Provided entries: Begin

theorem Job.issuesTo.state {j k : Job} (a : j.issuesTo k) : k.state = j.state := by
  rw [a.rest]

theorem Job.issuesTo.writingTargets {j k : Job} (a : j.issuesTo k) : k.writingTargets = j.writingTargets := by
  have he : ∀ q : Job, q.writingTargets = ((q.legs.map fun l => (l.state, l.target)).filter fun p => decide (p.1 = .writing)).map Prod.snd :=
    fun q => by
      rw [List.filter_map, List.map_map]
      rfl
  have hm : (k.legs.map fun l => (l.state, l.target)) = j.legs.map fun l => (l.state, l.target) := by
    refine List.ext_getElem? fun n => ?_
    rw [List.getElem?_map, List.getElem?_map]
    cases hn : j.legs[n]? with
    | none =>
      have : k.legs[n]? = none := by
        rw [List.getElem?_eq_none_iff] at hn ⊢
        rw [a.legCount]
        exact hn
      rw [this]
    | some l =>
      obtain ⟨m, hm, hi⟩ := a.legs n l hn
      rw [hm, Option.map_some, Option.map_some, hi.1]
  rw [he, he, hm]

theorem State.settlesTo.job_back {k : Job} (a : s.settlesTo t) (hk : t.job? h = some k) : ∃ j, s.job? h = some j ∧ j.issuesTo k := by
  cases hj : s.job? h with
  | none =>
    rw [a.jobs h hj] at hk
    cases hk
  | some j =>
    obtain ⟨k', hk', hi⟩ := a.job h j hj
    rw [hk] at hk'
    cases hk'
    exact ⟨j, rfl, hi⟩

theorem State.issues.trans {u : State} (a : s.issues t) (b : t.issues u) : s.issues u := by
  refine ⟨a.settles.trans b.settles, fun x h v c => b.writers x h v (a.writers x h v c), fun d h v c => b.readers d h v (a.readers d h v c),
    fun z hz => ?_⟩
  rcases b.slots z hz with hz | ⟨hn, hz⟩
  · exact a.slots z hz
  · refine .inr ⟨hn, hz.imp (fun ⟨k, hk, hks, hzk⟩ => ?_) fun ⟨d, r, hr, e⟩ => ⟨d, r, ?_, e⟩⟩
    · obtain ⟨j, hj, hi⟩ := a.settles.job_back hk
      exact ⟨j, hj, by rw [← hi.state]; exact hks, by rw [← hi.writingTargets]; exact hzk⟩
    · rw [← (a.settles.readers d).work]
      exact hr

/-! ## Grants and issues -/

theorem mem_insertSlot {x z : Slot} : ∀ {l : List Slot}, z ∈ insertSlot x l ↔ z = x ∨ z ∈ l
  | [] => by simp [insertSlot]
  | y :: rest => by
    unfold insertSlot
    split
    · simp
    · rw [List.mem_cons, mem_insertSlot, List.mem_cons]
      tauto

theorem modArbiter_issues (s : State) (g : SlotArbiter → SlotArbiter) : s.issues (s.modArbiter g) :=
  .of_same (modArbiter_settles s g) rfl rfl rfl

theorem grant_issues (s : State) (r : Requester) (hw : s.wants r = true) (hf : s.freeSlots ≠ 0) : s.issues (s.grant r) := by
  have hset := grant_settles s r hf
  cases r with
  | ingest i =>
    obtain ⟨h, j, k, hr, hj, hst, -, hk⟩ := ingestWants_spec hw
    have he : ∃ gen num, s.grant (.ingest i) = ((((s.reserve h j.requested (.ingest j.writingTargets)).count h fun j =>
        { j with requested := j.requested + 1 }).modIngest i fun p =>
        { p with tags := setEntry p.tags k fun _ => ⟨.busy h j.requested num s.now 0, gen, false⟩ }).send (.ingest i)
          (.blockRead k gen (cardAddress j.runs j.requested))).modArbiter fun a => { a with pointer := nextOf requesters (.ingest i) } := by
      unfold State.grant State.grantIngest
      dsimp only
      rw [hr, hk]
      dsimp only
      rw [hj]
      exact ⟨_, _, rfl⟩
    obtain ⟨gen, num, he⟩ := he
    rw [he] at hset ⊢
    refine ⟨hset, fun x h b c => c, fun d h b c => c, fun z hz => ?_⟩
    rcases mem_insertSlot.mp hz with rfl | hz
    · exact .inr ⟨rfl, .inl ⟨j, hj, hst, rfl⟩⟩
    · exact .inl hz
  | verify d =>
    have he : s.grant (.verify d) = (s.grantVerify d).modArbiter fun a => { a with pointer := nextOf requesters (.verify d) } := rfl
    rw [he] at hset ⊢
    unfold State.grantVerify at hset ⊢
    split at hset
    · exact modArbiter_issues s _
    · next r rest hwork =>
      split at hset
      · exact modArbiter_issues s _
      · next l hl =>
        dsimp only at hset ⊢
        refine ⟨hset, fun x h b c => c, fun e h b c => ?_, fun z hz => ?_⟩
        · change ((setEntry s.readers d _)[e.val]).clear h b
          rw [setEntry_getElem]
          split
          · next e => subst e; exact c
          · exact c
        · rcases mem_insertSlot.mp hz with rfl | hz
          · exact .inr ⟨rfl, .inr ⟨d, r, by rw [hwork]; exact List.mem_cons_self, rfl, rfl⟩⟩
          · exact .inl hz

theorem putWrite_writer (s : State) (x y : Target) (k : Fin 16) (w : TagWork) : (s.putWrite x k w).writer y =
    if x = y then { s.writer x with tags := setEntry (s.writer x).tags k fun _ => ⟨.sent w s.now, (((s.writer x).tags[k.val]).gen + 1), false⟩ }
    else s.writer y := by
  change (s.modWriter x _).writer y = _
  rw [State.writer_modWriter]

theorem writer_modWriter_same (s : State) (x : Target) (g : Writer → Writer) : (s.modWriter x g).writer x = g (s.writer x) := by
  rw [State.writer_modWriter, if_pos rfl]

Provided entries: End

> **To do**
Each entry above needs to be output exactly as written.

> **Worked solution**
theorem Job.issuesTo.state {j k : Job} (a : j.issuesTo k) : k.state = j.state := by
  rw [a.rest]

theorem Job.issuesTo.writingTargets {j k : Job} (a : j.issuesTo k) : k.writingTargets = j.writingTargets := by
  have he : ∀ q : Job, q.writingTargets = ((q.legs.map fun l => (l.state, l.target)).filter fun p => decide (p.1 = .writing)).map Prod.snd :=
    fun q => by
      rw [List.filter_map, List.map_map]
      rfl
  have hm : (k.legs.map fun l => (l.state, l.target)) = j.legs.map fun l => (l.state, l.target) := by
    refine List.ext_getElem? fun n => ?_
    rw [List.getElem?_map, List.getElem?_map]
    cases hn : j.legs[n]? with
    | none =>
      have : k.legs[n]? = none := by
        rw [List.getElem?_eq_none_iff] at hn ⊢
        rw [a.legCount]
        exact hn
      rw [this]
    | some l =>
      obtain ⟨m, hm, hi⟩ := a.legs n l hn
      rw [hm, Option.map_some, Option.map_some, hi.1]
  rw [he, he, hm]

theorem State.settlesTo.job_back {k : Job} (a : s.settlesTo t) (hk : t.job? h = some k) : ∃ j, s.job? h = some j ∧ j.issuesTo k := by
  cases hj : s.job? h with
  | none =>
    rw [a.jobs h hj] at hk
    cases hk
  | some j =>
    obtain ⟨k', hk', hi⟩ := a.job h j hj
    rw [hk] at hk'
    cases hk'
    exact ⟨j, rfl, hi⟩

theorem State.issues.trans {u : State} (a : s.issues t) (b : t.issues u) : s.issues u := by
  refine ⟨a.settles.trans b.settles, fun x h v c => b.writers x h v (a.writers x h v c), fun d h v c => b.readers d h v (a.readers d h v c),
    fun z hz => ?_⟩
  rcases b.slots z hz with hz | ⟨hn, hz⟩
  · exact a.slots z hz
  · refine .inr ⟨hn, hz.imp (fun ⟨k, hk, hks, hzk⟩ => ?_) fun ⟨d, r, hr, e⟩ => ⟨d, r, ?_, e⟩⟩
    · obtain ⟨j, hj, hi⟩ := a.settles.job_back hk
      exact ⟨j, hj, by rw [← hi.state]; exact hks, by rw [← hi.writingTargets]; exact hzk⟩
    · rw [← (a.settles.readers d).work]
      exact hr

/-! ## Grants and issues -/

theorem mem_insertSlot {x z : Slot} : ∀ {l : List Slot}, z ∈ insertSlot x l ↔ z = x ∨ z ∈ l
  | [] => by simp [insertSlot]
  | y :: rest => by
    unfold insertSlot
    split
    · simp
    · rw [List.mem_cons, mem_insertSlot, List.mem_cons]
      tauto

theorem modArbiter_issues (s : State) (g : SlotArbiter → SlotArbiter) : s.issues (s.modArbiter g) :=
  .of_same (modArbiter_settles s g) rfl rfl rfl

theorem grant_issues (s : State) (r : Requester) (hw : s.wants r = true) (hf : s.freeSlots ≠ 0) : s.issues (s.grant r) := by
  have hset := grant_settles s r hf
  cases r with
  | ingest i =>
    obtain ⟨h, j, k, hr, hj, hst, -, hk⟩ := ingestWants_spec hw
    have he : ∃ gen num, s.grant (.ingest i) = ((((s.reserve h j.requested (.ingest j.writingTargets)).count h fun j =>
        { j with requested := j.requested + 1 }).modIngest i fun p =>
        { p with tags := setEntry p.tags k fun _ => ⟨.busy h j.requested num s.now 0, gen, false⟩ }).send (.ingest i)
          (.blockRead k gen (cardAddress j.runs j.requested))).modArbiter fun a => { a with pointer := nextOf requesters (.ingest i) } := by
      unfold State.grant State.grantIngest
      dsimp only
      rw [hr, hk]
      dsimp only
      rw [hj]
      exact ⟨_, _, rfl⟩
    obtain ⟨gen, num, he⟩ := he
    rw [he] at hset ⊢
    refine ⟨hset, fun x h b c => c, fun d h b c => c, fun z hz => ?_⟩
    rcases mem_insertSlot.mp hz with rfl | hz
    · exact .inr ⟨rfl, .inl ⟨j, hj, hst, rfl⟩⟩
    · exact .inl hz
  | verify d =>
    have he : s.grant (.verify d) = (s.grantVerify d).modArbiter fun a => { a with pointer := nextOf requesters (.verify d) } := rfl
    rw [he] at hset ⊢
    unfold State.grantVerify at hset ⊢
    split at hset
    · exact modArbiter_issues s _
    · next r rest hwork =>
      split at hset
      · exact modArbiter_issues s _
      · next l hl =>
        dsimp only at hset ⊢
        refine ⟨hset, fun x h b c => c, fun e h b c => ?_, fun z hz => ?_⟩
        · change ((setEntry s.readers d _)[e.val]).clear h b
          rw [setEntry_getElem]
          split
          · next e => subst e; exact c
          · exact c
        · rcases mem_insertSlot.mp hz with rfl | hz
          · exact .inr ⟨rfl, .inr ⟨d, r, by rw [hwork]; exact List.mem_cons_self, rfl, rfl⟩⟩
          · exact .inl hz

theorem putWrite_writer (s : State) (x y : Target) (k : Fin 16) (w : TagWork) : (s.putWrite x k w).writer y =
    if x = y then { s.writer x with tags := setEntry (s.writer x).tags k fun _ => ⟨.sent w s.now, (((s.writer x).tags[k.val]).gen + 1), false⟩ }
    else s.writer y := by
  change (s.modWriter x _).writer y = _
  rw [State.writer_modWriter]

theorem writer_modWriter_same (s : State) (x : Target) (g : Writer → Writer) : (s.modWriter x g).writer x = g (s.writer x) := by
  rw [State.writer_modWriter, if_pos rfl]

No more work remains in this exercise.